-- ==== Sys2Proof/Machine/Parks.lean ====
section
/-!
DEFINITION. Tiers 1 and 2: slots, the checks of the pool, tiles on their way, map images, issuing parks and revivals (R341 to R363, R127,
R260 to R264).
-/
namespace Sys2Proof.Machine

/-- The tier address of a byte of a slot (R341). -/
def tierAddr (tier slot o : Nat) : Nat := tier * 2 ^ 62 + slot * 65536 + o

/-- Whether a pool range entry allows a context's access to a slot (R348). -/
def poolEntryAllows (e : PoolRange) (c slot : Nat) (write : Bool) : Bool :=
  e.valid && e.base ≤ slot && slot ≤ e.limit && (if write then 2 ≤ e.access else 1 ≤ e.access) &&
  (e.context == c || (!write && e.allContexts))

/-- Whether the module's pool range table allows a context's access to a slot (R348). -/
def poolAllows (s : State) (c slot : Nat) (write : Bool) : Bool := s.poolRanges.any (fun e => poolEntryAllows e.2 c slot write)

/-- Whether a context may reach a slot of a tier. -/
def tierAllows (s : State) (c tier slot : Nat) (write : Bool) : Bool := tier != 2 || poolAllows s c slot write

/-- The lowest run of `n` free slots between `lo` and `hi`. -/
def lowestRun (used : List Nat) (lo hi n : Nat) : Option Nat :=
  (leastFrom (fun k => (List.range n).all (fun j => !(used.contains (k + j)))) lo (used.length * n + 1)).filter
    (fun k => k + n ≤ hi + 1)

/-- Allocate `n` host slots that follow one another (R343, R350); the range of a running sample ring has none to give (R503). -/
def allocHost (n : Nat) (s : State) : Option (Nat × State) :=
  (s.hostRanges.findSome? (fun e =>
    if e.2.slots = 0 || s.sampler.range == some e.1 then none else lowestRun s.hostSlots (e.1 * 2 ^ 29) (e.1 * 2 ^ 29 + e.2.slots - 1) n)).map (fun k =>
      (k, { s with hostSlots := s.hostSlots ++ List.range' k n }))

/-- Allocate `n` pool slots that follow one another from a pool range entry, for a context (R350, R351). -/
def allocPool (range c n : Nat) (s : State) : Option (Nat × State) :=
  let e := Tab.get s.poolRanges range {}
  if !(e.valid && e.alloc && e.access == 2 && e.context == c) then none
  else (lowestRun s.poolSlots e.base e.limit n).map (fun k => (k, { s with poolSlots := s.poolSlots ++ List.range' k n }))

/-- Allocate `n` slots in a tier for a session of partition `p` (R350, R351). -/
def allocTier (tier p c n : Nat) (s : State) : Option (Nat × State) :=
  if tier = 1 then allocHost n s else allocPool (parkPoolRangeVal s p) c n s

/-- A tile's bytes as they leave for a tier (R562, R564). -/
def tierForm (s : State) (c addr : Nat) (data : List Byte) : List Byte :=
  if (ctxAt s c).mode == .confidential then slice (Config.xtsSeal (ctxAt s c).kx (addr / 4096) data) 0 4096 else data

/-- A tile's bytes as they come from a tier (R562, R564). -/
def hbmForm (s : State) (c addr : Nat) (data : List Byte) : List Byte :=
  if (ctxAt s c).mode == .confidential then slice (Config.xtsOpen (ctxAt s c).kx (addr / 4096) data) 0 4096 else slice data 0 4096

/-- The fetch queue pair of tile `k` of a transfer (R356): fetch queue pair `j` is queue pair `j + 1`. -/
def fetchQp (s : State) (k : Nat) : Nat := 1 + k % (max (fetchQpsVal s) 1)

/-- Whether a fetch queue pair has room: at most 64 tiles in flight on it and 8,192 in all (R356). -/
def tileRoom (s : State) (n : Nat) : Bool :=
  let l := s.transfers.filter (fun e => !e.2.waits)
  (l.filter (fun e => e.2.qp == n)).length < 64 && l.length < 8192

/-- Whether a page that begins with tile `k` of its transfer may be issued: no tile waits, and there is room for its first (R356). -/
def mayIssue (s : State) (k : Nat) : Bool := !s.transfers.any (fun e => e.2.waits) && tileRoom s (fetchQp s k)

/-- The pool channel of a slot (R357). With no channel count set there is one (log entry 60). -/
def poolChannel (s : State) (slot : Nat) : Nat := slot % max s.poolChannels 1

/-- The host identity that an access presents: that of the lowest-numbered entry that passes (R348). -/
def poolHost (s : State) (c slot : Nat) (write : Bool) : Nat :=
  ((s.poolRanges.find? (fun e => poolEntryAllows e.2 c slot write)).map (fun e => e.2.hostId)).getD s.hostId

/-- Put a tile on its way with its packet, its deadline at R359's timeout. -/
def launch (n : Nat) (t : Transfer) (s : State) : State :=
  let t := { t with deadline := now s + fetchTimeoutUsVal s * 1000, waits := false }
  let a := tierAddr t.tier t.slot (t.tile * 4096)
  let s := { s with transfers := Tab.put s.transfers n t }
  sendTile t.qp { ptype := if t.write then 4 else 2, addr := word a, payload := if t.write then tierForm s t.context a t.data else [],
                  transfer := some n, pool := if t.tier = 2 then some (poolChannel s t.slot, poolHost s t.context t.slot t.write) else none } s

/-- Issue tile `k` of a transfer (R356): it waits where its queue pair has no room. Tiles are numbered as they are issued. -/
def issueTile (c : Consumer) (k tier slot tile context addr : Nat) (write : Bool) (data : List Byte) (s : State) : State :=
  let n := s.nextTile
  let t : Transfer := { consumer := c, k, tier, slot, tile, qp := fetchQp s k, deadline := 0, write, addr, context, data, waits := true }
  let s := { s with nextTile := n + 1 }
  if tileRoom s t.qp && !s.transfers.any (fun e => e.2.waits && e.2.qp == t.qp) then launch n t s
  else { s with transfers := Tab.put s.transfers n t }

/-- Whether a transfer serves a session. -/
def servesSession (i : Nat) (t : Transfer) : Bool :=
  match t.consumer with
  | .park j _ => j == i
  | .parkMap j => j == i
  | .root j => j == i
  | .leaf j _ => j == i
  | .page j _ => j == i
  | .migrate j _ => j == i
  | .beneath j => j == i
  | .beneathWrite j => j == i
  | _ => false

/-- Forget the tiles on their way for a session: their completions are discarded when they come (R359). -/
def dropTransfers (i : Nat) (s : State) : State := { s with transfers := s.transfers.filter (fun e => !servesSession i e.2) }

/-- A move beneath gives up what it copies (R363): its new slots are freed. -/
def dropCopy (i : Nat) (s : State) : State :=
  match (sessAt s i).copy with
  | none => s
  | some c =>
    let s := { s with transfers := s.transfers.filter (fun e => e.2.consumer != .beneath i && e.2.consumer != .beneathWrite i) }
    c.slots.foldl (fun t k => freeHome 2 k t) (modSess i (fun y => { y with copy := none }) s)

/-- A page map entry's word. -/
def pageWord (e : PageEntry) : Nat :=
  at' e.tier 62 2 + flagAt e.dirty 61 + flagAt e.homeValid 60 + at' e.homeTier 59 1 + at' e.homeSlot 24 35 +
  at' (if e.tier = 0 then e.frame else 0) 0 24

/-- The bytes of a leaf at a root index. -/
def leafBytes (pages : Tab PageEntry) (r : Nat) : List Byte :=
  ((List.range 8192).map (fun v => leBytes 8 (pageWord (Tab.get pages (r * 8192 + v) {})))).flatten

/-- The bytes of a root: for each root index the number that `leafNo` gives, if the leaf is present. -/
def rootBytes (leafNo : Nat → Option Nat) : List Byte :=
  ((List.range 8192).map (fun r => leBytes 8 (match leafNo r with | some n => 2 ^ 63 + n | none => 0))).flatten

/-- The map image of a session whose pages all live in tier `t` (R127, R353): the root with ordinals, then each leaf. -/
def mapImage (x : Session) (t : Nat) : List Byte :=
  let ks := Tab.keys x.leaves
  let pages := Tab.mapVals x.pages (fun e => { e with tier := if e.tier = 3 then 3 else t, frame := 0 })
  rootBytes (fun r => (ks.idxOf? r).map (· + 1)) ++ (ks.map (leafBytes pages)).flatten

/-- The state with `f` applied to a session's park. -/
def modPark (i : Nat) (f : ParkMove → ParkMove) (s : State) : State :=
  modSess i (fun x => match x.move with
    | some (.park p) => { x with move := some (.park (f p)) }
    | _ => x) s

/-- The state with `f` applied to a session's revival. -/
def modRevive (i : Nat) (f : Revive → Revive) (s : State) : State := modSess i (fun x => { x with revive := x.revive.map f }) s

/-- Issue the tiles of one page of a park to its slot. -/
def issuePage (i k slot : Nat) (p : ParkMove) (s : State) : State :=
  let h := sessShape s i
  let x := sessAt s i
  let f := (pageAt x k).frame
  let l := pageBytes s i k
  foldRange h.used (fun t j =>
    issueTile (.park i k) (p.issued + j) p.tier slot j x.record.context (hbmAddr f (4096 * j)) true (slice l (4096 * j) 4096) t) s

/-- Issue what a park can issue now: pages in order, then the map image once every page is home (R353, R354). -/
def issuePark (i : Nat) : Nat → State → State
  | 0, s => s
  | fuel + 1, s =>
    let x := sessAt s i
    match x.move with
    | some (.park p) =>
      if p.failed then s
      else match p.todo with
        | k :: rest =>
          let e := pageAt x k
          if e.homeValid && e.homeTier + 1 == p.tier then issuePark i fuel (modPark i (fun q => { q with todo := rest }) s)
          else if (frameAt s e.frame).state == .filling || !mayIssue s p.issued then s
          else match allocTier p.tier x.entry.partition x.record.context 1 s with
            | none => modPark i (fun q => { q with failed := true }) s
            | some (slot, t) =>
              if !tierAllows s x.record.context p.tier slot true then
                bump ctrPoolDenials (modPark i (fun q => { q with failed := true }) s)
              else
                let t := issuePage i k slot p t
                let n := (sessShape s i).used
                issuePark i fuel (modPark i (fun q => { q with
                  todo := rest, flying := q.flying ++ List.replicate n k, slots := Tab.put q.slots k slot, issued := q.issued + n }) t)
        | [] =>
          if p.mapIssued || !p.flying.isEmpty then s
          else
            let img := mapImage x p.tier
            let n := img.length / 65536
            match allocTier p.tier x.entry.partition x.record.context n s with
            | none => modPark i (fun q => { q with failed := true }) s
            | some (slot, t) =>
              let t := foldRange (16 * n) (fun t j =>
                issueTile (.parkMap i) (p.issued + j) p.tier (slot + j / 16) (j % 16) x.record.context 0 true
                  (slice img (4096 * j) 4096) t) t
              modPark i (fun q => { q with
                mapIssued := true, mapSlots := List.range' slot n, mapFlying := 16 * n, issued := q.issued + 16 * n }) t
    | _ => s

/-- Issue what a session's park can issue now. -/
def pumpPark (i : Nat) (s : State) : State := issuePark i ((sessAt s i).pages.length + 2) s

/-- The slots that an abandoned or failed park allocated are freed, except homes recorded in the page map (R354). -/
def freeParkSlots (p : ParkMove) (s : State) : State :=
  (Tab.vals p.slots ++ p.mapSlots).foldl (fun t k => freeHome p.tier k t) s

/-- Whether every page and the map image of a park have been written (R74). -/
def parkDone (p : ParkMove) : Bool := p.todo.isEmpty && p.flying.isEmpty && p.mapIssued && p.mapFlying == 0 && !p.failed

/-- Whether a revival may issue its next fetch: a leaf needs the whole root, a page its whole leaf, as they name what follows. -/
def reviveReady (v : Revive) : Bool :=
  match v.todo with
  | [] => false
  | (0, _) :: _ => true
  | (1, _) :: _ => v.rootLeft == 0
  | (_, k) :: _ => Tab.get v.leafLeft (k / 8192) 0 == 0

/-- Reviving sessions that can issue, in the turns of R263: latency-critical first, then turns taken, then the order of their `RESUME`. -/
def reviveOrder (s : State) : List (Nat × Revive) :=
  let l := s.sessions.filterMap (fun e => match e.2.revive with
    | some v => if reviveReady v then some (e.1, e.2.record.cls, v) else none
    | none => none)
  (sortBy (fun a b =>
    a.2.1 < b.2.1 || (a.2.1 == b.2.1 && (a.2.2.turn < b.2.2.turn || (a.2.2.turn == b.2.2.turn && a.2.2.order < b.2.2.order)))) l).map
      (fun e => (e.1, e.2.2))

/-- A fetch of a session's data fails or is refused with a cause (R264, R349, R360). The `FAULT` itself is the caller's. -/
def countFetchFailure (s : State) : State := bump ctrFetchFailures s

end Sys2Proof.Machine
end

☆ ☆ ☆

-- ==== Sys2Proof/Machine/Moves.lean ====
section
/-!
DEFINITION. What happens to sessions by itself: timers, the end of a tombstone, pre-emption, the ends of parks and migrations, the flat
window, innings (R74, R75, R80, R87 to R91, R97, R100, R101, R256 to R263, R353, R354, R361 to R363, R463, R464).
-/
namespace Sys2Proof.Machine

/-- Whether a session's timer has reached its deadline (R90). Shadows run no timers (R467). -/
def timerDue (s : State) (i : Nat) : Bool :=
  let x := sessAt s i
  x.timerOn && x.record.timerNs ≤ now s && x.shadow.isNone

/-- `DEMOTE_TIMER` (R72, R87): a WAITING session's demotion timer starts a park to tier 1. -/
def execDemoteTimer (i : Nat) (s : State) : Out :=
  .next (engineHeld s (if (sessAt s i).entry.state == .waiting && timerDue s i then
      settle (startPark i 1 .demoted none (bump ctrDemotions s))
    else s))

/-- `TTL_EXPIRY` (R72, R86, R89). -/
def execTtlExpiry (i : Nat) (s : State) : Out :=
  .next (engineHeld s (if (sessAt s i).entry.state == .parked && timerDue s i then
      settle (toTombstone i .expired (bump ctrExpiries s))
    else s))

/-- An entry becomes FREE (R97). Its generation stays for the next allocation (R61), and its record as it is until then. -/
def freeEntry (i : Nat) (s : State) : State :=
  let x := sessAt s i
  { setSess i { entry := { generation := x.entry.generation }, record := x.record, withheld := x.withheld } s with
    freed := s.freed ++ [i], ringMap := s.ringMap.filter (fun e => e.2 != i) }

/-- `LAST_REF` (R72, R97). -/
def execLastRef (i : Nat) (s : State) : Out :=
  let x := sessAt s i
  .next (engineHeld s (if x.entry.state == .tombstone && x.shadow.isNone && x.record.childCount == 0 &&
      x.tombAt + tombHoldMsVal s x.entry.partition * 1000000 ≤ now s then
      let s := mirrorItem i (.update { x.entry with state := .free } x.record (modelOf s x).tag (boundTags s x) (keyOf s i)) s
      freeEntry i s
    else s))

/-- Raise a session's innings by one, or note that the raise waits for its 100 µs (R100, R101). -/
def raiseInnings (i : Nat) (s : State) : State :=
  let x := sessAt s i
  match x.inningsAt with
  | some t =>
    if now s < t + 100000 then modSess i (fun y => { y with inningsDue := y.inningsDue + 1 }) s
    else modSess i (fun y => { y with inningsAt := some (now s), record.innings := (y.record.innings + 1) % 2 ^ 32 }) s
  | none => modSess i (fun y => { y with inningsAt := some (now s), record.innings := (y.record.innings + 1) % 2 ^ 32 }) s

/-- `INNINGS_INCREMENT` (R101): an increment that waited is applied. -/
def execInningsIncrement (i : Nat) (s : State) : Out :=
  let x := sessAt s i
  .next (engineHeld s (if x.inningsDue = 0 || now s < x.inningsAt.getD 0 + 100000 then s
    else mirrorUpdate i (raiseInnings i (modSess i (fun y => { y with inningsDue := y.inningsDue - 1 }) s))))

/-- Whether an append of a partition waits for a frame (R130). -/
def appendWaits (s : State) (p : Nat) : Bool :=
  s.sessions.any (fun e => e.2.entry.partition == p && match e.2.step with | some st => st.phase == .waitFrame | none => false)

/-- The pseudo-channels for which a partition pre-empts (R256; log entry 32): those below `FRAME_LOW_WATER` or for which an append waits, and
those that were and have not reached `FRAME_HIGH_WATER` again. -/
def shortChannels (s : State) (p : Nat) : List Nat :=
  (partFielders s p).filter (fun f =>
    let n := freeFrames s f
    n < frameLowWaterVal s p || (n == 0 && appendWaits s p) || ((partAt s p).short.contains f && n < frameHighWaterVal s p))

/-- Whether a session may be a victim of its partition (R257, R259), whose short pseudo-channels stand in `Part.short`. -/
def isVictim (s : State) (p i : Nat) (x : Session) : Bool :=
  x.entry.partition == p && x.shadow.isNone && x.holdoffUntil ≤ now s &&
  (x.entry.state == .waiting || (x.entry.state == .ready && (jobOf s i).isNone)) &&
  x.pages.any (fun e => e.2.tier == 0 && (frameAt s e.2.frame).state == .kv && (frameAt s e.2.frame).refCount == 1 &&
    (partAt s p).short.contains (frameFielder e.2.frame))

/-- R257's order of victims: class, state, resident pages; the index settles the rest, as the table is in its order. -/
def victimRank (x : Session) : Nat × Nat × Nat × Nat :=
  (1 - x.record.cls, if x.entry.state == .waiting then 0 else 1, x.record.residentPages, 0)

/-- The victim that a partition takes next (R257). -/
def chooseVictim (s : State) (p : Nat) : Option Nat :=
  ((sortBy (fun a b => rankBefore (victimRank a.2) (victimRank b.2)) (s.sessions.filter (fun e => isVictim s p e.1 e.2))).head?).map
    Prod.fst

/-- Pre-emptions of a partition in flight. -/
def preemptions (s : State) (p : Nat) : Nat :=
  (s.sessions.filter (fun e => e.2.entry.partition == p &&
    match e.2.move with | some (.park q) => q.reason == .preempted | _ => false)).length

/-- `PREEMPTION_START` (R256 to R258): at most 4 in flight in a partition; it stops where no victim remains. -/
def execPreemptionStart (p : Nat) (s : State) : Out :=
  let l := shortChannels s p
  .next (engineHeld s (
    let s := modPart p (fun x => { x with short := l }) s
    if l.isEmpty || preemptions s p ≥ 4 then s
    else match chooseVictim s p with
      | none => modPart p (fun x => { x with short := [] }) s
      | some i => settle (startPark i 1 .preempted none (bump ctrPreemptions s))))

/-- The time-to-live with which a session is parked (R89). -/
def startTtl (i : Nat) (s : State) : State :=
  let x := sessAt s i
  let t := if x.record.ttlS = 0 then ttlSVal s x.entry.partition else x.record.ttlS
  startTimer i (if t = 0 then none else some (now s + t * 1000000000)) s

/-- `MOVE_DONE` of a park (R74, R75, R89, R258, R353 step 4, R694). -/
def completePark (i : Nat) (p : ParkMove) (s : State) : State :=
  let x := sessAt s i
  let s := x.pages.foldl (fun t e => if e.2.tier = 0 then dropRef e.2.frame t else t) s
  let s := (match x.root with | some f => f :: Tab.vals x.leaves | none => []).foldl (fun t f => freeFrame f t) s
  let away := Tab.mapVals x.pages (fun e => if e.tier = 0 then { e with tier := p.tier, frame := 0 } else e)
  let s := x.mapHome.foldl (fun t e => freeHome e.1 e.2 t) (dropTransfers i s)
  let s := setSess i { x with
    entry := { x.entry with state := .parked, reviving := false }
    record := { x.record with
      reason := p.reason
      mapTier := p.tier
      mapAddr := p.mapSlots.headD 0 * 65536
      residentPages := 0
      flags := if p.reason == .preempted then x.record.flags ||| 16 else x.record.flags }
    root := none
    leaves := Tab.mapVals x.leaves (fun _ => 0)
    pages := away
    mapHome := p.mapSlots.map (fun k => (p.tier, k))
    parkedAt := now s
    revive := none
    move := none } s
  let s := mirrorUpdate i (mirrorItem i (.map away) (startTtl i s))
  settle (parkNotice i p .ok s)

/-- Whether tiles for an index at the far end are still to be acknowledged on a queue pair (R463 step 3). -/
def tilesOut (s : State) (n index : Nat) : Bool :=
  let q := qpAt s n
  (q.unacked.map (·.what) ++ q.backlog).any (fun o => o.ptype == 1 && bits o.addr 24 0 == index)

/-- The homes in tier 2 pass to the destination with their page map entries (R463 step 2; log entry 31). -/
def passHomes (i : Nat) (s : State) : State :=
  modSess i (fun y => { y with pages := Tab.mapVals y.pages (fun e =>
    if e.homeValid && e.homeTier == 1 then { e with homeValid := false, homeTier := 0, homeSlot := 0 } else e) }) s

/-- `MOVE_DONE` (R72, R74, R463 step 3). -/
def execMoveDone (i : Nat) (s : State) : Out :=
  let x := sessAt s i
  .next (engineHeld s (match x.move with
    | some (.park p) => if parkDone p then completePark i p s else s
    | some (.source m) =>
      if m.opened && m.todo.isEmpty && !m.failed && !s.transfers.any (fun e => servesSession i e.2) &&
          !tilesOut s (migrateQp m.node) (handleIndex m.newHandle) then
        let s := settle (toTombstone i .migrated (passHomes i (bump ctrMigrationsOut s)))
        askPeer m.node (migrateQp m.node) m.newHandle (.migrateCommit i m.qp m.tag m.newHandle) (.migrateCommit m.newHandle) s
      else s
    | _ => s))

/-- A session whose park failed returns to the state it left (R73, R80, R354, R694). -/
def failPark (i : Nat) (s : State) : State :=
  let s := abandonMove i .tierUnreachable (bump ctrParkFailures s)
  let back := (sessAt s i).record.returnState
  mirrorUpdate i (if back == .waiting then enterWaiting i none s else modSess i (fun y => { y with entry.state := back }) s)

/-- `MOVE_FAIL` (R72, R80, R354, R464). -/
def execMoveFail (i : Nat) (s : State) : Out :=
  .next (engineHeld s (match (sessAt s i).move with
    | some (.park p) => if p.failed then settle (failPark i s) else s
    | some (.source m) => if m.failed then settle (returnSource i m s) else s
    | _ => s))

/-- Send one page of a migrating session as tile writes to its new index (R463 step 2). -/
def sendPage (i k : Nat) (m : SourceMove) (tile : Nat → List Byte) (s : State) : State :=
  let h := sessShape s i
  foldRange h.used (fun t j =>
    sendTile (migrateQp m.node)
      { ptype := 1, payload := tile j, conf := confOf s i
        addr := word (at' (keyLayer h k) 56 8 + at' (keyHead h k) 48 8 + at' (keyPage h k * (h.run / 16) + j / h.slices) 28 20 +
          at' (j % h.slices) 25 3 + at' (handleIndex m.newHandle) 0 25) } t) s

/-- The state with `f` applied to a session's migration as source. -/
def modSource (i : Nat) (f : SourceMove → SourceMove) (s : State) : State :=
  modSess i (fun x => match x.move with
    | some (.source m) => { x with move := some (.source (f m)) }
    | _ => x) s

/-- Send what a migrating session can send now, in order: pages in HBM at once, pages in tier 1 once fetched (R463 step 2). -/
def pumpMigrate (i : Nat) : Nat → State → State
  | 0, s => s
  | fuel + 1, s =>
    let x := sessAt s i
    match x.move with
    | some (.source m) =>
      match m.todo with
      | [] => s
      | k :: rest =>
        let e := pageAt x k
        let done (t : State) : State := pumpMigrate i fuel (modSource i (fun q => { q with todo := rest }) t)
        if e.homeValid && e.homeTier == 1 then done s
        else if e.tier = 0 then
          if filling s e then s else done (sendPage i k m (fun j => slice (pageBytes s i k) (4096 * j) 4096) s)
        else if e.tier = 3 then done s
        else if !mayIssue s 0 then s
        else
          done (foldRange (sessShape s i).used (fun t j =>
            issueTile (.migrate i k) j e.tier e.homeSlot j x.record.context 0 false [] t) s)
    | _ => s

☆ ☆ ☆

§ **TASK**: Once you find the line with "def startTtl (i" above, print it and every line after it up to and including the line with "step 4, R694). -/", exactly as written and nothing else.

§ **EXERCISE OUTPUT**:
def startTtl (i : Nat) (s : State) : State :=
  let x := sessAt s i
  let t := if x.record.ttlS = 0 then ttlSVal s x.entry.partition else x.record.ttlS
  startTimer i (if t = 0 then none else some (now s + t * 1000000000)) s

/-- `MOVE_DONE` of a park (R74, R75, R89, R258, R353 step 4, R694). -/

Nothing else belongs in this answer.